Nothing but the line containing "0xC0 => some" and the lines that follow it to the end of the material below should appear in the answer, each copied exactly.
───── Task data ─────
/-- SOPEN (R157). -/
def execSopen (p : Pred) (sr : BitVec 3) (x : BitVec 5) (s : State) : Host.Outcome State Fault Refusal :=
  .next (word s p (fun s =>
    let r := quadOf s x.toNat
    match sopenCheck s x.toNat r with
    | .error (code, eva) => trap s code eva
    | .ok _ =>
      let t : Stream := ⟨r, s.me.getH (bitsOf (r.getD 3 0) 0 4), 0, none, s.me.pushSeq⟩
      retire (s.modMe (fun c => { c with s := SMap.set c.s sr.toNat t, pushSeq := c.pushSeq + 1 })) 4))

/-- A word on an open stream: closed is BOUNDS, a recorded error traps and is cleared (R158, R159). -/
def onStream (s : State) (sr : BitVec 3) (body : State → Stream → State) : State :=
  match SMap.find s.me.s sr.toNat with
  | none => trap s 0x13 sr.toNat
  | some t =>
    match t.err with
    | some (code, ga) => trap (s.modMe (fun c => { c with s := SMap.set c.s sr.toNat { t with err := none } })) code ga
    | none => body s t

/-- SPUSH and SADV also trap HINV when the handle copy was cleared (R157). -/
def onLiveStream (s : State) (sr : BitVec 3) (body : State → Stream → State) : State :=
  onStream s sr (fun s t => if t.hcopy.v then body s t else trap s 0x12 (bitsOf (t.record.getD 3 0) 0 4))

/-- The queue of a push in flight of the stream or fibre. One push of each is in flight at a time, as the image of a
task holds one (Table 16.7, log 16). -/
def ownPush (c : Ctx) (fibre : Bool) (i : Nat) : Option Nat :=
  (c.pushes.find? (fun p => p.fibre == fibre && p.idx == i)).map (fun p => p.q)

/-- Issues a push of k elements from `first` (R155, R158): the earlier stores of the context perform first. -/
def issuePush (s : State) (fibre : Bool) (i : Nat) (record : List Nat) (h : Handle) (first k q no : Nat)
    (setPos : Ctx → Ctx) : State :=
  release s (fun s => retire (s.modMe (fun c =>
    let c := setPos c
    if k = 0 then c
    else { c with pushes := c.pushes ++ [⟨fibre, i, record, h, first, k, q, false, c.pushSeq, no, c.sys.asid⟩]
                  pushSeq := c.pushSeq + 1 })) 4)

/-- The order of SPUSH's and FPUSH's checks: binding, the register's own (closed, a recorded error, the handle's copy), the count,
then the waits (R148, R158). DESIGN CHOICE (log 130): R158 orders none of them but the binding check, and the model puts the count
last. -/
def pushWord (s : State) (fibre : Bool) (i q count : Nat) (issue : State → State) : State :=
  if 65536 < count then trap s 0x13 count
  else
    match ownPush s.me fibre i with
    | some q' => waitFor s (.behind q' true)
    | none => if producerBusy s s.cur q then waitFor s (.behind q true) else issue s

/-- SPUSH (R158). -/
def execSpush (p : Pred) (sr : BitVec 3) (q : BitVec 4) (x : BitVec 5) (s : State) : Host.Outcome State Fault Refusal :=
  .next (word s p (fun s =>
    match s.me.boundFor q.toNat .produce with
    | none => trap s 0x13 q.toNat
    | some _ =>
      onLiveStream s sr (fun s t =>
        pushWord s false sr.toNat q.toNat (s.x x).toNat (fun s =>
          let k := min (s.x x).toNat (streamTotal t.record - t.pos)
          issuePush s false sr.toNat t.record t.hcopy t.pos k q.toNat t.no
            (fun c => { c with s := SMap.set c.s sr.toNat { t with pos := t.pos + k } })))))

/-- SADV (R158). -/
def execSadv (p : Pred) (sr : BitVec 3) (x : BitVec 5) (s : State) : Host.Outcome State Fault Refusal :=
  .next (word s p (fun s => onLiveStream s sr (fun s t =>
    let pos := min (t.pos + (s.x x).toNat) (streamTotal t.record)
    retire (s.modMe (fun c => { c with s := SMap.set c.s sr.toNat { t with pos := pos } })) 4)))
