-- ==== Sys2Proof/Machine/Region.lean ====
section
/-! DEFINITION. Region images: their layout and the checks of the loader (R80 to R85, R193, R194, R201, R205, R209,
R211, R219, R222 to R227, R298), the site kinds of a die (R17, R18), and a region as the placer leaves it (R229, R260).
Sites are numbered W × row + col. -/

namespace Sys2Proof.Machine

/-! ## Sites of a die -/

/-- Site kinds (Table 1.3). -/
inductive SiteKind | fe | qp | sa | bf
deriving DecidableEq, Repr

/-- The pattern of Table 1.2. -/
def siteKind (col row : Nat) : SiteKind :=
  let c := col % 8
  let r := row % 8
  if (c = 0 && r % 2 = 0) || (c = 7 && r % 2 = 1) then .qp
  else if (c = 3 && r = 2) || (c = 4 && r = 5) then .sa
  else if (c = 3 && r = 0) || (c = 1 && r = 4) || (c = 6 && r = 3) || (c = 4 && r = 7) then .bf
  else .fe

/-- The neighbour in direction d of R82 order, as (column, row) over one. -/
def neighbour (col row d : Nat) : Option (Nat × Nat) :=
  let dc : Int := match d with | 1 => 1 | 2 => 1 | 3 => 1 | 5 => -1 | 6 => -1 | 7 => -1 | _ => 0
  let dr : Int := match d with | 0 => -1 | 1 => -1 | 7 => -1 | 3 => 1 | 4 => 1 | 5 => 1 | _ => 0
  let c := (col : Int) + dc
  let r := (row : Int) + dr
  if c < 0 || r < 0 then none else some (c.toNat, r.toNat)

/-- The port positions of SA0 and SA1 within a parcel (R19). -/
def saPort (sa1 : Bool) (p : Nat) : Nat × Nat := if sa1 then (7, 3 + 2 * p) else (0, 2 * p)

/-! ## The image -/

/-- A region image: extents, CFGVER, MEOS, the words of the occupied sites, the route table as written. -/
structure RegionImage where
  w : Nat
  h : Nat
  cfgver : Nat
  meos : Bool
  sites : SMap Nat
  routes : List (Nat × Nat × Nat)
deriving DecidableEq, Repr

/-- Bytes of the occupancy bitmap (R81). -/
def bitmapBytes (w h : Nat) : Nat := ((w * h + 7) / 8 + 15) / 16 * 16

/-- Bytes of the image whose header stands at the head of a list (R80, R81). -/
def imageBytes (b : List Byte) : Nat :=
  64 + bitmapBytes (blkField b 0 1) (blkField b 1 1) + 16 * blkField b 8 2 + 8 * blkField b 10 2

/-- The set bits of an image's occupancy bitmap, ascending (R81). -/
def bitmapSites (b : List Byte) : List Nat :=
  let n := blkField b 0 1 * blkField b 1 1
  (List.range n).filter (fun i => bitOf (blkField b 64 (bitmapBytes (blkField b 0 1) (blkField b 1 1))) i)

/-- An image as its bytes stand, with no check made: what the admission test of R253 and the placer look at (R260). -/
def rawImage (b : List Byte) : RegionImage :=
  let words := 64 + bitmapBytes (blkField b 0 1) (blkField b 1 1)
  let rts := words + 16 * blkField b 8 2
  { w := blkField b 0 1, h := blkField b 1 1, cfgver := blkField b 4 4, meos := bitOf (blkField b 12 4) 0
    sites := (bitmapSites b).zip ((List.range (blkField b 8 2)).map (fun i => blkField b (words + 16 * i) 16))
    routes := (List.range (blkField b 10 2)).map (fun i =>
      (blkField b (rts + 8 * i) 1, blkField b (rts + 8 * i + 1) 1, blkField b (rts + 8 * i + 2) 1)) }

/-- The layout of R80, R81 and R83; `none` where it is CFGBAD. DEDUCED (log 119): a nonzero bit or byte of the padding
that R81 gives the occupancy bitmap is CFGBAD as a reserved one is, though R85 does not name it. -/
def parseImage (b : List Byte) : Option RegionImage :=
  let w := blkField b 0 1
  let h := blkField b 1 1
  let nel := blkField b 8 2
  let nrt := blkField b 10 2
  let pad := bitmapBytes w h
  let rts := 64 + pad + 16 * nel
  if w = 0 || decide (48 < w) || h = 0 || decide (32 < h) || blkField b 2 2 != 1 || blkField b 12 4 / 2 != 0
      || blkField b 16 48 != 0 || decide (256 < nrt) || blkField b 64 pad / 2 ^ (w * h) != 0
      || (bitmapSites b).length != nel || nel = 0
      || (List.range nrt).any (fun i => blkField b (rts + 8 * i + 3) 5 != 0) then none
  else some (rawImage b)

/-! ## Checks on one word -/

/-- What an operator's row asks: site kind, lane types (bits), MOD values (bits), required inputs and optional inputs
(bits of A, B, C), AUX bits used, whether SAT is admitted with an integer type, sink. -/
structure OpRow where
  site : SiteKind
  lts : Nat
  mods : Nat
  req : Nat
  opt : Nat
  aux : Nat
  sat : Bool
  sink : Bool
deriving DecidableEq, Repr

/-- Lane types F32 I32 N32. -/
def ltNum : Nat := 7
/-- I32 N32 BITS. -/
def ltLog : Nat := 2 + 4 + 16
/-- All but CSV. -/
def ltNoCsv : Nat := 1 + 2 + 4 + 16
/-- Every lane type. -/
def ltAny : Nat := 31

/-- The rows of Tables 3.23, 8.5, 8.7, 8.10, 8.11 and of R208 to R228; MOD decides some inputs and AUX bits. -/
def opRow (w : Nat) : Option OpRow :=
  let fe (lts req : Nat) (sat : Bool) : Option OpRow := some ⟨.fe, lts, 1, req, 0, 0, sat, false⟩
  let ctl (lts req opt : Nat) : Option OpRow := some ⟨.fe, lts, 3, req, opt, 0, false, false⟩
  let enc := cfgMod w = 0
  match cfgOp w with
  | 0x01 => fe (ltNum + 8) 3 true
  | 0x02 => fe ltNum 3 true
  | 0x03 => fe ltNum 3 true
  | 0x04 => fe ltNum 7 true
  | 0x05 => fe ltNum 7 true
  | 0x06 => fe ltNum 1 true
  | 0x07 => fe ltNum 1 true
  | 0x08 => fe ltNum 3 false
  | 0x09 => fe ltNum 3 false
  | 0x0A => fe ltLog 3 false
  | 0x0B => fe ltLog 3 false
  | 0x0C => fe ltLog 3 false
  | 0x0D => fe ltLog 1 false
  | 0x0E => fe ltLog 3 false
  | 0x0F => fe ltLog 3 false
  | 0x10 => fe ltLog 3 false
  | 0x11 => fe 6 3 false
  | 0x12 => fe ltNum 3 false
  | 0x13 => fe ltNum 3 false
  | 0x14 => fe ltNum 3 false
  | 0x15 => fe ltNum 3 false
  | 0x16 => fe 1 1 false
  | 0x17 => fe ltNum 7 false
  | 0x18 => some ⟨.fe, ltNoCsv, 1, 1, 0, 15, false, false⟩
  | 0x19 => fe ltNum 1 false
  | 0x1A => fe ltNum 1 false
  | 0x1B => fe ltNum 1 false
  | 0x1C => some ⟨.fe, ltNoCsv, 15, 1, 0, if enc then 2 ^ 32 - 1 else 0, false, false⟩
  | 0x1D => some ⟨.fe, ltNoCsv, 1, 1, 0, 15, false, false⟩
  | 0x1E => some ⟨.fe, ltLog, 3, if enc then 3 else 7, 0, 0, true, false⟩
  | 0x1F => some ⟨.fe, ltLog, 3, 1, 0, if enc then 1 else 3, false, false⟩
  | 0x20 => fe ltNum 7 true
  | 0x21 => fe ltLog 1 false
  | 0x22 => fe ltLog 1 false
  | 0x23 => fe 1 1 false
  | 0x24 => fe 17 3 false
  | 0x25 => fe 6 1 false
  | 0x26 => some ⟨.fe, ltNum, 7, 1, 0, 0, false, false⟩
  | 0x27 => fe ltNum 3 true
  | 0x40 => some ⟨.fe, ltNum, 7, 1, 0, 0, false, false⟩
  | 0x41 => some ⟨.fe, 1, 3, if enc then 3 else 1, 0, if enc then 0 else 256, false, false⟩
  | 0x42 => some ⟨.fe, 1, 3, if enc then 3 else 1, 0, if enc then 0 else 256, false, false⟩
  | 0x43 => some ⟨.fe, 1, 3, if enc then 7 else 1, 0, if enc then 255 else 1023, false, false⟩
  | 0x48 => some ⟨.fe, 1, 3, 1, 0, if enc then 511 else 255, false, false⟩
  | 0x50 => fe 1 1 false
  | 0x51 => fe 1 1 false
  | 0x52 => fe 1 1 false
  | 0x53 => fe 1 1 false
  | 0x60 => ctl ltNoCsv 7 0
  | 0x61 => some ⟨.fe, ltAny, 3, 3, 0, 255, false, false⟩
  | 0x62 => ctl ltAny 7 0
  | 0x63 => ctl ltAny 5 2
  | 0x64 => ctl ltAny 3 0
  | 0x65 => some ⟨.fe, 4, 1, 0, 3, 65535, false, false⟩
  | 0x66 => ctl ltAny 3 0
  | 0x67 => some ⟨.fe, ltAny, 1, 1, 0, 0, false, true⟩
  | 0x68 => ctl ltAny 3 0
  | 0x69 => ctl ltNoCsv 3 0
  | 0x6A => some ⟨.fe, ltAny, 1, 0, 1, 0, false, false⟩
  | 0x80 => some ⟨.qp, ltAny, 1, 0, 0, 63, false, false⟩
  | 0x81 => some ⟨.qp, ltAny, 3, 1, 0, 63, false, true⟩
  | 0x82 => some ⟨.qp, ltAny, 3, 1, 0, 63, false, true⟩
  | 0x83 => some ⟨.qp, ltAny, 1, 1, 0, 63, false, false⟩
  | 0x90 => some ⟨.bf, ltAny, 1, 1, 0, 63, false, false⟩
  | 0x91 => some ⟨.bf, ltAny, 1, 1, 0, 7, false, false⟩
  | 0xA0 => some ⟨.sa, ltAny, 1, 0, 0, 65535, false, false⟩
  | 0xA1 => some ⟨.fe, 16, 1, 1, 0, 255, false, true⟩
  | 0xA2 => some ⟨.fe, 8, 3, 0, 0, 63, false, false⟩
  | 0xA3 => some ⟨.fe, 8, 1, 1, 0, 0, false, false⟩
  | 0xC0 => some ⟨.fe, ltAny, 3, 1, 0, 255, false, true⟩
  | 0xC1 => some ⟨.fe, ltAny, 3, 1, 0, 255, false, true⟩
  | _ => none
─────
Response for this exercise
  | 0xC0 => some ⟨.fe, ltAny, 3, 1, 0, 255, false, true⟩
  | 0xC1 => some ⟨.fe, ltAny, 3, 1, 0, 255, false, true⟩
  | _ => none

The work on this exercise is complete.